*** Given entries
section
/-! PROOF. The rule of the logical class (R33) from the one meaning that its instructions share, and what a write to
zr and the bits of an extended immediate say. -/

namespace Sys2Proof.Machine

open Sys2Proof.Safety

variable {i : Instr} {rs : List Reg} {rd : Reg} {v : Word} {s t : State} {c sg z : Option Bool}

theorem signOf_eq_msb (v : Word) : signOf v = v.msb := by simp [signOf, BitVec.msb_eq_getLsbD_last]

/-- After a logical instruction s and z are of the result, and c is `any` (R130). -/
theorem flagsAre_logicFlags (v : Word) (s : State) :
    FlagsAre none (some v.msb) (some (decide (v = 0))) (logicFlags v s) := by
  simp [FlagsAre, signOf_eq_msb, zeroOf, beq_eq_decide]

theorem logicalRule_of_exec (hi : exec i s = hold rs s (writeBack rd v (logicFlags v) s)) :
    LogicalRule i rs rd v s :=
  writesRegister_of_exec hi (onlyFlags_logicFlags v) (flagsAre_logicFlags v s)

theorem logicalUpdate_of_exec (hi : exec i s = hold rs s (writeBack rd v (logicFlags v) s))
    (hd : rd = .zr ∨ rd ∈ rs) : LogicalUpdate i rs rd v s :=
  completesWith_of_exec hi (onlyFlags_logicFlags v) (flagsAre_logicFlags v s) hd

/-- A write to zr is flags-only: zr reads 0 before and after it (R21). -/
theorem flagsOnly_of_registerWritten_zr (h : RegisterWritten .zr v c sg z s t) :
    FlagsAre c sg z t ∧ t.addr = s.addr + 2 ∧ RegsSameBut [] s t ∧ LoadsSameBut [] s t ∧ RestSame s t := by
  obtain ⟨-, hflags, haddr, hregs, hloads, hrest⟩ := h
  refine ⟨hflags, haddr, fun q _ => ?_, hloads, hrest⟩
  by_cases hq : q = .zr
  · rw [hq, t.reg_zr, s.reg_zr]
  · exact hregs q (by simpa using hq)

theorem exec_szr_zero {a b : Reg} (h : s.params = Params.spec) (hb : s.reg b = 0) :
    exec (.szr rd a b) s = hold [a, b] s (writeBack rd (s.reg a) (freeFlags (s.reg a)) s) :=
  (execSzr_firstIsValue (by rw [h]; rfl)).trans (by rw [if_pos hb])

/-- With a tested register that is not 0, szr writes fl alone, as a write to zr does; rd is not looked at (D15). -/
theorem exec_szr_nonzero {a b : Reg} (h : s.params = Params.spec) (hb : s.reg b ≠ 0) :
    exec (.szr rd a b) s = hold [a, b] s (writeBack .zr (s.reg a) (freeFlags (s.reg a)) s) :=
  (execSzr_firstIsValue (by rw [h]; rfl)).trans (by rw [if_neg hb]; rfl)

/-! The mask of a zero-extended immediate reaches the low byte only. -/

theorem getLsbD_and_zext8 (v : Word) (imm : BitVec 8) (j : Nat) :
    (v &&& zext8 imm).getLsbD j = (v.getLsbD j && imm.getLsbD j) := by
  have hzext : (zext8 imm).getLsbD j = imm.getLsbD j := by
    simpa [zext8] using fun hj => (BitVec.lt_of_getLsbD hj).trans (by decide)
  rw [BitVec.getLsbD_and, hzext]

theorem msb_and_zext8 (v : Word) (imm : BitVec 8) : (v &&& zext8 imm).msb = false := by
  rw [← signOf_eq_msb, signOf, getLsbD_and_zext8, BitVec.getLsbD_of_ge imm 15 (by decide), Bool.and_false]

theorem and_zext8_eq_zero_iff (v : Word) (imm : BitVec 8) :
    v &&& zext8 imm = 0 ↔ ∀ j, j < 8 → (v.getLsbD j && imm.getLsbD j) = false := by
  constructor
  · intro h j _
    rw [← getLsbD_and_zext8, h]
    exact BitVec.getLsbD_zero
  · intro h
    refine BitVec.eq_of_getLsbD_eq fun j _ => ?_
    rw [getLsbD_and_zext8, BitVec.ofNat_eq_ofNat, BitVec.getLsbD_zero]
    by_cases hj : j < 8
    · exact h j hj
    · rw [BitVec.getLsbD_of_ge imm j (not_lt.mp hj), Bool.and_false]

end Sys2Proof.Machine
end

section
/-! PROOF. The obligations of 41_logic.md. -/

namespace Sys2Proof.Proofs

open Sys2Proof.Machine Sys2Proof.Safety Sys2Proof.Laws

/-- Settles O7: at the spec's choice szr writes rs1 to rd where rs2 is 0, and otherwise to zr, which cannot fault. -/
theorem szrWritesOnlyWhenTheTestedRegisterIsZero : Obligations.SzrWritesOnlyWhenTheTestedRegisterIsZero := by
  intro rd rs1 rs2 s h
  refine ⟨TableRow.szr rd rs1 rs2, fun hb => freeFlagsRule_of_exec (exec_szr_zero h hb) rfl, fun hb hr => ?_⟩
  obtain ⟨-, hdone⟩ := freeFlagsRule_of_exec (exec_szr_nonzero h hb) rfl hr
  obtain ⟨t, ht, hw⟩ := hdone s.pending_zr
  obtain ⟨-, hframe⟩ := flagsOnly_of_registerWritten_zr hw
  exact ⟨t, ht, hframe⟩

/-- Settles O8: the three share the rule of the logical class, each with its own combination of bits. -/
theorem logicRegisterFormsCombineBits : Obligations.LogicRegisterFormsCombineBits := fun rd rs1 rs2 _ =>
  ⟨⟨_, logicalRule_of_exec rfl, fun _ => BitVec.getLsbD_or⟩, TableRow.ior rd rs1 rs2,
    ⟨_, logicalRule_of_exec rfl, fun _ => BitVec.getLsbD_and⟩, TableRow.and rd rs1 rs2,
    ⟨_, logicalRule_of_exec rfl, fun _ => BitVec.getLsbD_xor⟩, TableRow.xor rd rs1 rs2⟩

/-- Settles O9: each reads the register it writes, so none can fault. -/
theorem logicImmediateFormsExtendTheirImmediate : Obligations.LogicImmediateFormsExtendTheirImmediate := by
  intro rw imm s
  rw [← sext8_eq_ofInt, ← zext8_eq_ofNat]
  have hrule {i : Instr} {v : Word} (hi : exec i s = hold [rw] s (writeBack rw v (logicFlags v) s)) :
      LogicalUpdate i [rw] rw v s := logicalUpdate_of_exec hi (.inr (List.mem_singleton_self rw))
  exact ⟨hrule rfl, TableRow.iori rw imm, hrule rfl, TableRow.ioriu rw imm, hrule rfl, TableRow.andi rw imm,
    hrule rfl, TableRow.andiu rw imm, hrule rfl, TableRow.xori rw imm, hrule rfl, TableRow.xoriu rw imm⟩

/-- Settles O10: biti is the logical rule with zr for its destination, on a result whose high byte is 0. -/
theorem bitiTestsTheLowByte : Obligations.BitiTestsTheLowByte := by
  intro rs imm s
  refine ⟨TableRow.biti rs imm, fun hr => ?_⟩
  have hrule : LogicalUpdate (.biti rs imm) [rs] .zr (s.reg rs &&& zext8 imm) s := logicalUpdate_of_exec rfl (.inl rfl)
  obtain ⟨t, ht, hw⟩ := hrule hr
  obtain ⟨⟨-, hs, hz⟩, hframe⟩ := flagsOnly_of_registerWritten_zr hw
  refine ⟨t, ht, ?_, (hs _ rfl).trans (msb_and_zext8 ..), hframe⟩
  rw [hz _ rfl, decide_eq_true_eq, and_zext8_eq_zero_iff]

end Sys2Proof.Proofs
end

section
/-! PROOF. The amount of a register shift at the spec's choice. -/

namespace Sys2Proof.Machine

variable {s : State}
******
_Task statement_
The exact lines of the material above starting at the one that contains "obtain ⟨-, hframe⟩" and ending at the one that contains "exact ⟨hrule rfl, TableRow.iori" are what to retype; leave out everything else.

_Output_
  obtain ⟨-, hframe⟩ := flagsOnly_of_registerWritten_zr hw
  exact ⟨t, ht, hframe⟩

/-- Settles O8: the three share the rule of the logical class, each with its own combination of bits. -/
theorem logicRegisterFormsCombineBits : Obligations.LogicRegisterFormsCombineBits := fun rd rs1 rs2 _ =>
  ⟨⟨_, logicalRule_of_exec rfl, fun _ => BitVec.getLsbD_or⟩, TableRow.ior rd rs1 rs2,
    ⟨_, logicalRule_of_exec rfl, fun _ => BitVec.getLsbD_and⟩, TableRow.and rd rs1 rs2,
    ⟨_, logicalRule_of_exec rfl, fun _ => BitVec.getLsbD_xor⟩, TableRow.xor rd rs1 rs2⟩

/-- Settles O9: each reads the register it writes, so none can fault. -/
theorem logicImmediateFormsExtendTheirImmediate : Obligations.LogicImmediateFormsExtendTheirImmediate := by
  intro rw imm s
  rw [← sext8_eq_ofInt, ← zext8_eq_ofNat]
  have hrule {i : Instr} {v : Word} (hi : exec i s = hold [rw] s (writeBack rw v (logicFlags v) s)) :
      LogicalUpdate i [rw] rw v s := logicalUpdate_of_exec hi (.inr (List.mem_singleton_self rw))
  exact ⟨hrule rfl, TableRow.iori rw imm, hrule rfl, TableRow.ioriu rw imm, hrule rfl, TableRow.andi rw imm,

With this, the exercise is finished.